About this task ::
Below are records; reproduce exactly the lines from the one that has "wbuf := fun e =>" through the one that has "((ds.filter p).map (fun", ends included, and nothing more.

Records for the exercise ::

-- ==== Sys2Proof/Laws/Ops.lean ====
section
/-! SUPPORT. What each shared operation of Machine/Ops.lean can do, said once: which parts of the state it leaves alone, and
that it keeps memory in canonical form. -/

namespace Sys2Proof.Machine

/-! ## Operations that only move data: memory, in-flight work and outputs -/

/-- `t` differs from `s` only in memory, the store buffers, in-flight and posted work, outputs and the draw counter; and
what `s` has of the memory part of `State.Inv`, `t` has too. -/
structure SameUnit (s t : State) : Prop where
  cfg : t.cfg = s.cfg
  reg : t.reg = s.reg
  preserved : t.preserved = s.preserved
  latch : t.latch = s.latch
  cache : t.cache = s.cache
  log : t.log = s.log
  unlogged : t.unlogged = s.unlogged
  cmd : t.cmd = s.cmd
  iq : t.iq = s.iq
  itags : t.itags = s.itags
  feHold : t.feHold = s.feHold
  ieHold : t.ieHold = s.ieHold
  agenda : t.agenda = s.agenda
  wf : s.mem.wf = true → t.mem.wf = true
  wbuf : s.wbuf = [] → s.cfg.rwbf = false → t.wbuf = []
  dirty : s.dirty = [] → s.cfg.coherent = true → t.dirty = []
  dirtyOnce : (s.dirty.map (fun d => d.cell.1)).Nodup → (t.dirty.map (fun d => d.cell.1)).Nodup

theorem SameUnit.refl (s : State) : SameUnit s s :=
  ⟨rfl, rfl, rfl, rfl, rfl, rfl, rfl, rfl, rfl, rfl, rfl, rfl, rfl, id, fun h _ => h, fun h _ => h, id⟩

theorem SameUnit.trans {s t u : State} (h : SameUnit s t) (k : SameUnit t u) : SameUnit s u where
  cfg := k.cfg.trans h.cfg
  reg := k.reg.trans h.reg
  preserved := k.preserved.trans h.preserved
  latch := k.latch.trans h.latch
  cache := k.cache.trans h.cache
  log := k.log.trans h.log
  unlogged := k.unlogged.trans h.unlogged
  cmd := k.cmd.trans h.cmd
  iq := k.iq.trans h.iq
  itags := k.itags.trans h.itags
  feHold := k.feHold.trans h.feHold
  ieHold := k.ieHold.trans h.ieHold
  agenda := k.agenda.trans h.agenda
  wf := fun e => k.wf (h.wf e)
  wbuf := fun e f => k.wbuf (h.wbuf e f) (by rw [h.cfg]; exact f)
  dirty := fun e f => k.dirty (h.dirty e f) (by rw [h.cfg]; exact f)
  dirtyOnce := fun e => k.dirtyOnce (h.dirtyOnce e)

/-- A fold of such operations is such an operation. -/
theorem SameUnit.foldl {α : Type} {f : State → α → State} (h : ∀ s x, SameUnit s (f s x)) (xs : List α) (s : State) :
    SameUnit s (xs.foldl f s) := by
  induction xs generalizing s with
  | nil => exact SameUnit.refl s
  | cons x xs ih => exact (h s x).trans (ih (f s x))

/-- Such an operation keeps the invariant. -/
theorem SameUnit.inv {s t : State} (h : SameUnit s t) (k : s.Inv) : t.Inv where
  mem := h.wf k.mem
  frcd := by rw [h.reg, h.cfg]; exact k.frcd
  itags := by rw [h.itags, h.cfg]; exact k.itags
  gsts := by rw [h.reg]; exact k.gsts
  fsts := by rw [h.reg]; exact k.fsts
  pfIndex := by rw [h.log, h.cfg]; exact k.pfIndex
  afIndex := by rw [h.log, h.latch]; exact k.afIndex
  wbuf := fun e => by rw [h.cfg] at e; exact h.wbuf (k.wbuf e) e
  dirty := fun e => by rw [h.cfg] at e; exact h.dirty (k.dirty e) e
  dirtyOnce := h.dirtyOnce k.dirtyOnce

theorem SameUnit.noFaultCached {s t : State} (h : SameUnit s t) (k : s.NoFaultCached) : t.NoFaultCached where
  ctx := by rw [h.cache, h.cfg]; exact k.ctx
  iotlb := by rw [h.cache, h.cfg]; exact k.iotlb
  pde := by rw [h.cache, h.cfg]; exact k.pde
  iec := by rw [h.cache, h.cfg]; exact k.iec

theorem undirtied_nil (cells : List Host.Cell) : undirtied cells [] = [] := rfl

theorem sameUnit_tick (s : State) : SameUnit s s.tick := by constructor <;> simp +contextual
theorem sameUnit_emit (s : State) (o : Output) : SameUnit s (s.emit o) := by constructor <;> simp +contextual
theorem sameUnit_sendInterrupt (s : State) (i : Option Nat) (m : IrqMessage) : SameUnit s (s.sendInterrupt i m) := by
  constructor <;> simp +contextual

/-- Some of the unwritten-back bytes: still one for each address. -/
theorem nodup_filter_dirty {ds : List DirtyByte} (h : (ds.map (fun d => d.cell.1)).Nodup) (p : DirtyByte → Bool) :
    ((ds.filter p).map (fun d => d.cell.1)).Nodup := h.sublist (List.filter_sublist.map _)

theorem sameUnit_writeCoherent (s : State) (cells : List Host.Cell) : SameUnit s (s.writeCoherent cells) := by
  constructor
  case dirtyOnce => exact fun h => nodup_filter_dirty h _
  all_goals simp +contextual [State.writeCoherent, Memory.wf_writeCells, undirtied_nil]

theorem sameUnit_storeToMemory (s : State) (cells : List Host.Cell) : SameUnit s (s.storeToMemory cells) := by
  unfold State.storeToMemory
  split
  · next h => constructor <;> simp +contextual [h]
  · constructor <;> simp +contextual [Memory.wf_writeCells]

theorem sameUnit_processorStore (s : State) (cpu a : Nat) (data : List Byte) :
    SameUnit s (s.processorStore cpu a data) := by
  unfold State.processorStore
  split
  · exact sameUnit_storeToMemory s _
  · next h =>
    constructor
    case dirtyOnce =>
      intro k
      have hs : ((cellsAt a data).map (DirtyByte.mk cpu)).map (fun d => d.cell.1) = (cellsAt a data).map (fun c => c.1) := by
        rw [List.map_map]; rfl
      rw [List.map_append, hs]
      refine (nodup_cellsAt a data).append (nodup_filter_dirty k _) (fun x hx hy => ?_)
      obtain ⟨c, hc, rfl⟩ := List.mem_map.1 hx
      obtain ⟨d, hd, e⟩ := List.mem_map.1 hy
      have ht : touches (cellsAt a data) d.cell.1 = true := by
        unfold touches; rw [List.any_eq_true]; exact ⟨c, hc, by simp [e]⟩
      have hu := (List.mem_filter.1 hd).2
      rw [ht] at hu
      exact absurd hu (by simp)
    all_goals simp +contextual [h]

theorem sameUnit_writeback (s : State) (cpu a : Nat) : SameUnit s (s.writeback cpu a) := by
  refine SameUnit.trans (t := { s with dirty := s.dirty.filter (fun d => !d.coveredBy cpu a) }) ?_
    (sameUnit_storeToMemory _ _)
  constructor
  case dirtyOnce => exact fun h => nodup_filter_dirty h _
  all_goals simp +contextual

...

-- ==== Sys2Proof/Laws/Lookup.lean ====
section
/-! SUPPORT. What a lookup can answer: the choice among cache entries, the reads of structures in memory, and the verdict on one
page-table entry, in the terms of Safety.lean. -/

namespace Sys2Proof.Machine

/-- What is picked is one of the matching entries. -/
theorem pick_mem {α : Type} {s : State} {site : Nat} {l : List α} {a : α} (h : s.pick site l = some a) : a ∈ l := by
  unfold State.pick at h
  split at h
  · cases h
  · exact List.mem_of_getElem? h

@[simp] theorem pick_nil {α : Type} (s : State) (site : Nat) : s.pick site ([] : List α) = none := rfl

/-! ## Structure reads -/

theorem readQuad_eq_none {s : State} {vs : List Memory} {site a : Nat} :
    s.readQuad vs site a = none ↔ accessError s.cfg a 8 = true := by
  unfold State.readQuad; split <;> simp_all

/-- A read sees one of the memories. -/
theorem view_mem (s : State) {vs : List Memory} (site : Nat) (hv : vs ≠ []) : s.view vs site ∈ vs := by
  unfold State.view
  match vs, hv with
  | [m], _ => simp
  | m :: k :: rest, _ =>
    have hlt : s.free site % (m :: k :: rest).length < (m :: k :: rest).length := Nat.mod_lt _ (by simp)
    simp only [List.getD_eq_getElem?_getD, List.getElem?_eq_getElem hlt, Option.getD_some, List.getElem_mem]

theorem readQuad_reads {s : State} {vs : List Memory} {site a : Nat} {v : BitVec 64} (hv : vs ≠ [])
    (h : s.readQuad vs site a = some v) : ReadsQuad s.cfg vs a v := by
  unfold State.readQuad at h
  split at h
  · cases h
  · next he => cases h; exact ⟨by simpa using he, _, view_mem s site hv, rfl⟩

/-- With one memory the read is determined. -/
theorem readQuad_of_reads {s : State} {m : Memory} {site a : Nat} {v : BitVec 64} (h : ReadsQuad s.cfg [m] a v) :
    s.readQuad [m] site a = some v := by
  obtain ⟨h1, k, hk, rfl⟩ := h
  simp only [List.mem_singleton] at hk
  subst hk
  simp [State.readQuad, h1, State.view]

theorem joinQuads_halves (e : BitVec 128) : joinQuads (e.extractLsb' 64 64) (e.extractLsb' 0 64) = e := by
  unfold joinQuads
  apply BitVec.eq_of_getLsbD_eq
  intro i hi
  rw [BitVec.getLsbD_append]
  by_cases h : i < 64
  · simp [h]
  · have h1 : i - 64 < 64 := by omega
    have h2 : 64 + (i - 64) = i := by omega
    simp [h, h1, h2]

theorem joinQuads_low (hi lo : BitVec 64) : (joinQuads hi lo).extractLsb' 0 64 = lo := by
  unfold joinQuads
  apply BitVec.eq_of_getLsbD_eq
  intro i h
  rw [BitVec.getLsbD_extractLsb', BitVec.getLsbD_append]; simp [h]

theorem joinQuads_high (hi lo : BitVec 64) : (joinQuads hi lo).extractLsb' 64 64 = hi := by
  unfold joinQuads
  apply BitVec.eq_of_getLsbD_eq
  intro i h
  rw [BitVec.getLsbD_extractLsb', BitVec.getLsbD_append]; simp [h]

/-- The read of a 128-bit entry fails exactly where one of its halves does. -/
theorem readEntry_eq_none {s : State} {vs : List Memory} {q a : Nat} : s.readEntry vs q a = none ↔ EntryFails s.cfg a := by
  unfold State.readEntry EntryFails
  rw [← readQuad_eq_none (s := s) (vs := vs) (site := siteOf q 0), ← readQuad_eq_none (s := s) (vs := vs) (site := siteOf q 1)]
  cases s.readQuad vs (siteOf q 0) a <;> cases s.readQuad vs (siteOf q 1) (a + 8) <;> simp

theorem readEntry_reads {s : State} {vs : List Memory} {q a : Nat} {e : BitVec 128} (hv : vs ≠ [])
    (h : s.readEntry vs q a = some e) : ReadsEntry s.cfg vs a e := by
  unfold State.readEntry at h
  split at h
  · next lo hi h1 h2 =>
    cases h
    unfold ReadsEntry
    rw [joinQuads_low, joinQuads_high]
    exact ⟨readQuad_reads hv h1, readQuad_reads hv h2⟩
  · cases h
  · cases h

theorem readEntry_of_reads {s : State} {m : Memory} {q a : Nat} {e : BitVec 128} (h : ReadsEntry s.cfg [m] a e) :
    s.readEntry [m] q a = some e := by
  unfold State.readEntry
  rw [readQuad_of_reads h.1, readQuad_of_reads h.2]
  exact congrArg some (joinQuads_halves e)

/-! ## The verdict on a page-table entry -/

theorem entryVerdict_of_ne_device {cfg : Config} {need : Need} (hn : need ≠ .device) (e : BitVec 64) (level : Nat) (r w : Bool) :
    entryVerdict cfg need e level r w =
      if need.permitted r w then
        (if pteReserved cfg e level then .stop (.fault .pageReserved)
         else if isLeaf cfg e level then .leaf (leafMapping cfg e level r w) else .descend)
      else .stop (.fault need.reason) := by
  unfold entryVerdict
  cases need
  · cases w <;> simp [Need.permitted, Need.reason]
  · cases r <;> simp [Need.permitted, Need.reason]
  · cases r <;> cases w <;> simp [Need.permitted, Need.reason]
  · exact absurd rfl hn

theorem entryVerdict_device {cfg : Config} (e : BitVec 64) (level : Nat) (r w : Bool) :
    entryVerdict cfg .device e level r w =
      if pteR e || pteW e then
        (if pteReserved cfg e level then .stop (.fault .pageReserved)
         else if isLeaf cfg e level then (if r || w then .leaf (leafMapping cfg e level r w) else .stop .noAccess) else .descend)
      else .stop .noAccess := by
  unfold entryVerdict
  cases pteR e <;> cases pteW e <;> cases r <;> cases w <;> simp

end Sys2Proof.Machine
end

Task result ::
  wbuf := fun e => by rw [h.cfg] at e; exact h.wbuf (k.wbuf e) e
  dirty := fun e => by rw [h.cfg] at e; exact h.dirty (k.dirty e) e
  dirtyOnce := h.dirtyOnce k.dirtyOnce

theorem SameUnit.noFaultCached {s t : State} (h : SameUnit s t) (k : s.NoFaultCached) : t.NoFaultCached where
  ctx := by rw [h.cache, h.cfg]; exact k.ctx
  iotlb := by rw [h.cache, h.cfg]; exact k.iotlb
  pde := by rw [h.cache, h.cfg]; exact k.pde
  iec := by rw [h.cache, h.cfg]; exact k.iec

theorem undirtied_nil (cells : List Host.Cell) : undirtied cells [] = [] := rfl

theorem sameUnit_tick (s : State) : SameUnit s s.tick := by constructor <;> simp +contextual
theorem sameUnit_emit (s : State) (o : Output) : SameUnit s (s.emit o) := by constructor <;> simp +contextual
theorem sameUnit_sendInterrupt (s : State) (i : Option Nat) (m : IrqMessage) : SameUnit s (s.sendInterrupt i m) := by
  constructor <;> simp +contextual

/-- Some of the unwritten-back bytes: still one for each address. -/
theorem nodup_filter_dirty {ds : List DirtyByte} (h : (ds.map (fun d => d.cell.1)).Nodup) (p : DirtyByte → Bool) :
    ((ds.filter p).map (fun d => d.cell.1)).Nodup := h.sublist (List.filter_sublist.map _)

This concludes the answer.